### To do:
Copy out all lines of the records in which the word "absent" appears.

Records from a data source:
- - -
/-! ### setTenant -/

@[simp] theorem State.setTenant_cyc (s : State) (t : Nat) (v : Tenant) : (s.setTenant t v).cyc = s.cyc := rfl
@[simp] theorem State.setTenant_waves (s : State) (t : Nat) (v : Tenant) : (s.setTenant t v).waves = s.waves := rfl
@[simp] theorem State.setTenant_blocks (s : State) (t : Nat) (v : Tenant) : (s.setTenant t v).blocks = s.blocks := rfl
@[simp] theorem State.setTenant_launches (s : State) (t : Nat) (v : Tenant) : (s.setTenant t v).launches = s.launches := rfl
@[simp] theorem State.setTenant_carts (s : State) (t : Nat) (v : Tenant) : (s.setTenant t v).carts = s.carts := rfl
@[simp] theorem State.setTenant_tenants (s : State) (t : Nat) (v : Tenant) : (s.setTenant t v).tenants = SMap.set Tenant.absent s.tenants t v := rfl
@[simp] theorem State.setTenant_pipes (s : State) (t : Nat) (v : Tenant) : (s.setTenant t v).pipes = s.pipes := rfl
@[simp] theorem State.setTenant_groupStates (s : State) (t : Nat) (v : Tenant) : (s.setTenant t v).groupStates = s.groupStates := rfl
@[simp] theorem State.setTenant_headSince (s : State) (t : Nat) (v : Tenant) : (s.setTenant t v).headSince = s.headSince := rfl
@[simp] theorem State.setTenant_tasks (s : State) (t : Nat) (v : Tenant) : (s.setTenant t v).tasks = s.tasks := rfl
@[simp] theorem State.setTenant_view0 (s : State) (t : Nat) (v : Tenant) : (s.setTenant t v).view0 = s.view0 := rfl
@[simp] theorem State.setTenant_view1 (s : State) (t : Nat) (v : Tenant) : (s.setTenant t v).view1 = s.view1 := rfl
@[simp] theorem State.setTenant_own0 (s : State) (t : Nat) (v : Tenant) : (s.setTenant t v).own0 = s.own0 := rfl
@[simp] theorem State.setTenant_own1 (s : State) (t : Nat) (v : Tenant) : (s.setTenant t v).own1 = s.own1 := rfl
@[simp] theorem State.setTenant_clock00 (s : State) (t : Nat) (v : Tenant) : (s.setTenant t v).clock00 = s.clock00 := rfl
@[simp] theorem State.setTenant_clock01 (s : State) (t : Nat) (v : Tenant) : (s.setTenant t v).clock01 = s.clock01 := rfl
@[simp] theorem State.setTenant_clock10 (s : State) (t : Nat) (v : Tenant) : (s.setTenant t v).clock10 = s.clock10 := rfl
@[simp] theorem State.setTenant_clock11 (s : State) (t : Nat) (v : Tenant) : (s.setTenant t v).clock11 = s.clock11 := rfl
@[simp] theorem State.setTenant_reqs (s : State) (t : Nat) (v : Tenant) : (s.setTenant t v).reqs = s.reqs := rfl
@[simp] theorem State.setTenant_coreWrites (s : State) (t : Nat) (v : Tenant) : (s.setTenant t v).coreWrites = s.coreWrites := rfl
@[simp] theorem State.setTenant_linkWrites (s : State) (t : Nat) (v : Tenant) : (s.setTenant t v).linkWrites = s.linkWrites := rfl
@[simp] theorem State.setTenant_atomics (s : State) (t : Nat) (v : Tenant) : (s.setTenant t v).atomics = s.atomics := rfl
@[simp] theorem State.setTenant_durQueue (s : State) (t : Nat) (v : Tenant) : (s.setTenant t v).durQueue = s.durQueue := rfl
@[simp] theorem State.setTenant_media (s : State) (t : Nat) (v : Tenant) : (s.setTenant t v).media = s.media := rfl
@[simp] theorem State.setTenant_mediaOld (s : State) (t : Nat) (v : Tenant) : (s.setTenant t v).mediaOld = s.mediaOld := rfl
@[simp] theorem State.setTenant_accepted (s : State) (t : Nat) (v : Tenant) : (s.setTenant t v).accepted = s.accepted := rfl
@[simp] theorem State.setTenant_hostQueue (s : State) (t : Nat) (v : Tenant) : (s.setTenant t v).hostQueue = s.hostQueue := rfl
@[simp] theorem State.setTenant_shown (s : State) (t : Nat) (v : Tenant) : (s.setTenant t v).shown = s.shown := rfl
@[simp] theorem State.setTenant_engineUsed (s : State) (t : Nat) (v : Tenant) : (s.setTenant t v).engineUsed = s.engineUsed := rfl
@[simp] theorem State.setTenant_headersUsed (s : State) (t : Nat) (v : Tenant) : (s.setTenant t v).headersUsed = s.headersUsed := rfl
@[simp] theorem State.setTenant_evictFree (s : State) (t : Nat) (v : Tenant) : (s.setTenant t v).evictFree = s.evictFree := rfl
@[simp] theorem State.setTenant_absent (s : State) (t : Nat) (v : Tenant) : (s.setTenant t v).absent = s.absent := rfl
@[simp] theorem State.setTenant_checking (s : State) (t : Nat) (v : Tenant) : (s.setTenant t v).checking = s.checking := rfl
@[simp] theorem State.setTenant_l2Off (s : State) (t : Nat) (v : Tenant) : (s.setTenant t v).l2Off = s.l2Off := rfl
@[simp] theorem State.setTenant_outcomes (s : State) (t : Nat) (v : Tenant) : (s.setTenant t v).outcomes = s.outcomes := rfl
@[simp] theorem State.setTenant_wbmax (s : State) (t : Nat) (v : Tenant) : (s.setTenant t v).wbmax = s.wbmax := rfl
@[simp] theorem State.setTenant_holdupNs (s : State) (t : Nat) (v : Tenant) : (s.setTenant t v).holdupNs = s.holdupNs := rfl
@[simp] theorem State.setTenant_pages (s : State) (t : Nat) (v : Tenant) : (s.setTenant t v).pages = s.pages := rfl
@[simp] theorem State.setTenant_lines (s : State) (t : Nat) (v : Tenant) : (s.setTenant t v).lines = s.lines := rfl
@[simp] theorem State.setTenant_deferred (s : State) (t : Nat) (v : Tenant) : (s.setTenant t v).deferred = s.deferred := rfl
@[simp] theorem State.setTenant_framesUsed (s : State) (t : Nat) (v : Tenant) : (s.setTenant t v).framesUsed = s.framesUsed := rfl
@[simp] theorem State.setTenant_retiredFrames (s : State) (t : Nat) (v : Tenant) : (s.setTenant t v).retiredFrames = s.retiredFrames := rfl
@[simp] theorem State.setTenant_poolQueue (s : State) (t : Nat) (v : Tenant) : (s.setTenant t v).poolQueue = s.poolQueue := rfl
@[simp] theorem State.setTenant_fencedGranules (s : State) (t : Nat) (v : Tenant) : (s.setTenant t v).fencedGranules = s.fencedGranules := rfl
@[simp] theorem State.setTenant_copies (s : State) (t : Nat) (v : Tenant) : (s.setTenant t v).copies = s.copies := rfl
@[simp] theorem State.setTenant_watchRegs (s : State) (t : Nat) (v : Tenant) : (s.setTenant t v).watchRegs = s.watchRegs := rfl
@[simp] theorem State.setTenant_preempts (s : State) (t : Nat) (v : Tenant) : (s.setTenant t v).preempts = s.preempts := rfl
@[simp] theorem State.setTenant_heldWakes (s : State) (t : Nat) (v : Tenant) : (s.setTenant t v).heldWakes = s.heldWakes := rfl
@[simp] theorem State.setTenant_mailboxes (s : State) (t : Nat) (v : Tenant) : (s.setTenant t v).mailboxes = s.mailboxes := rfl
@[simp] theorem State.setTenant_episodes (s : State) (t : Nat) (v : Tenant) : (s.setTenant t v).episodes = s.episodes := rfl
@[simp] theorem State.setTenant_runQueues (s : State) (t : Nat) (v : Tenant) : (s.setTenant t v).runQueues = s.runQueues := rfl
@[simp] theorem State.setTenant_groups (s : State) (t : Nat) (v : Tenant) : (s.setTenant t v).groups = s.groups := rfl
@[simp] theorem State.setTenant_windows (s : State) (t : Nat) (v : Tenant) : (s.setTenant t v).windows = s.windows := rfl
@[simp] theorem State.setTenant_collectives (s : State) (t : Nat) (v : Tenant) : (s.setTenant t v).collectives = s.collectives := rfl
@[simp] theorem State.setTenant_injections (s : State) (t : Nat) (v : Tenant) : (s.setTenant t v).injections = s.injections := rfl
@[simp] theorem State.setTenant_raspol (s : State) (t : Nat) (v : Tenant) : (s.setTenant t v).raspol = s.raspol := rfl
@[simp] theorem State.setTenant_fenced (s : State) (t : Nat) (v : Tenant) : (s.setTenant t v).fenced = s.fenced := rfl
@[simp] theorem State.setTenant_marked (s : State) (t : Nat) (v : Tenant) : (s.setTenant t v).marked = s.marked := rfl
@[simp] theorem State.setTenant_journal (s : State) (t : Nat) (v : Tenant) : (s.setTenant t v).journal = s.journal := rfl
@[simp] theorem State.setTenant_seqJournal (s : State) (t : Nat) (v : Tenant) : (s.setTenant t v).seqJournal = s.seqJournal := rfl
@[simp] theorem State.setTenant_landed (s : State) (t : Nat) (v : Tenant) : (s.setTenant t v).landed = s.landed := rfl
@[simp] theorem State.setTenant_taken (s : State) (t : Nat) (v : Tenant) : (s.setTenant t v).taken = s.taken := rfl
@[simp] theorem State.setTenant_recovery (s : State) (t : Nat) (v : Tenant) : (s.setTenant t v).recovery = s.recovery := rfl
@[simp] theorem State.setTenant_epoch (s : State) (t : Nat) (v : Tenant) : (s.setTenant t v).epoch = s.epoch := rfl
@[simp] theorem State.setTenant_pfcyc (s : State) (t : Nat) (v : Tenant) : (s.setTenant t v).pfcyc = s.pfcyc := rfl
@[simp] theorem State.setTenant_clean (s : State) (t : Nat) (v : Tenant) : (s.setTenant t v).clean = s.clean := rfl
@[simp] theorem State.setTenant_incomplete (s : State) (t : Nat) (v : Tenant) : (s.setTenant t v).incomplete = s.incomplete := rfl
@[simp] theorem State.setTenant_power (s : State) (t : Nat) (v : Tenant) : (s.setTenant t v).power = s.power := rfl
@[simp] theorem State.setTenant_powerCap (s : State) (t : Nat) (v : Tenant) : (s.setTenant t v).powerCap = s.powerCap := rfl
@[simp] theorem State.setTenant_thermal (s : State) (t : Nat) (v : Tenant) : (s.setTenant t v).thermal = s.thermal := rfl
@[simp] theorem State.setTenant_chartLog (s : State) (t : Nat) (v : Tenant) : (s.setTenant t v).chartLog = s.chartLog := rfl
@[simp] theorem State.setTenant_answers (s : State) (t : Nat) (v : Tenant) : (s.setTenant t v).answers = s.answers := rfl
@[simp] theorem State.setTenant_hostData (s : State) (t : Nat) (v : Tenant) : (s.setTenant t v).hostData = s.hostData := rfl
@[simp] theorem State.setTenant_gazetteer (s : State) (t : Nat) (v : Tenant) : (s.setTenant t v).gazetteer = s.gazetteer := rfl
@[simp] theorem State.setTenant_gazetteerSeq (s : State) (t : Nat) (v : Tenant) : (s.setTenant t v).gazetteerSeq = s.gazetteerSeq := rfl
@[simp] theorem State.setTenant_cur (s : State) (t : Nat) (v : Tenant) : (s.setTenant t v).cur = s.cur := rfl
@[simp] theorem State.setTenant_curLanes (s : State) (t : Nat) (v : Tenant) : (s.setTenant t v).curLanes = s.curLanes := rfl
@[simp] theorem State.setTenant_curBlock (s : State) (t : Nat) (v : Tenant) : (s.setTenant t v).curBlock = s.curBlock := rfl
@[simp] theorem State.setTenant_inputs (s : State) (t : Nat) (v : Tenant) : (s.setTenant t v).inputs = s.inputs := rfl
@[simp] theorem State.setTenant_fresh (s : State) (t : Nat) (v : Tenant) : (s.setTenant t v).fresh = s.fresh := rfl
@[simp] theorem State.setTenant_issuedQ (s : State) (t : Nat) (v : Tenant) : (s.setTenant t v).issuedQ = s.issuedQ := rfl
- - -
### Exercise output:
@[simp] theorem State.setTenant_tenants (s : State) (t : Nat) (v : Tenant) : (s.setTenant t v).tenants = SMap.set Tenant.absent s.tenants t v := rfl
@[simp] theorem State.setTenant_absent (s : State) (t : Nat) (v : Tenant) : (s.setTenant t v).absent = s.absent := rfl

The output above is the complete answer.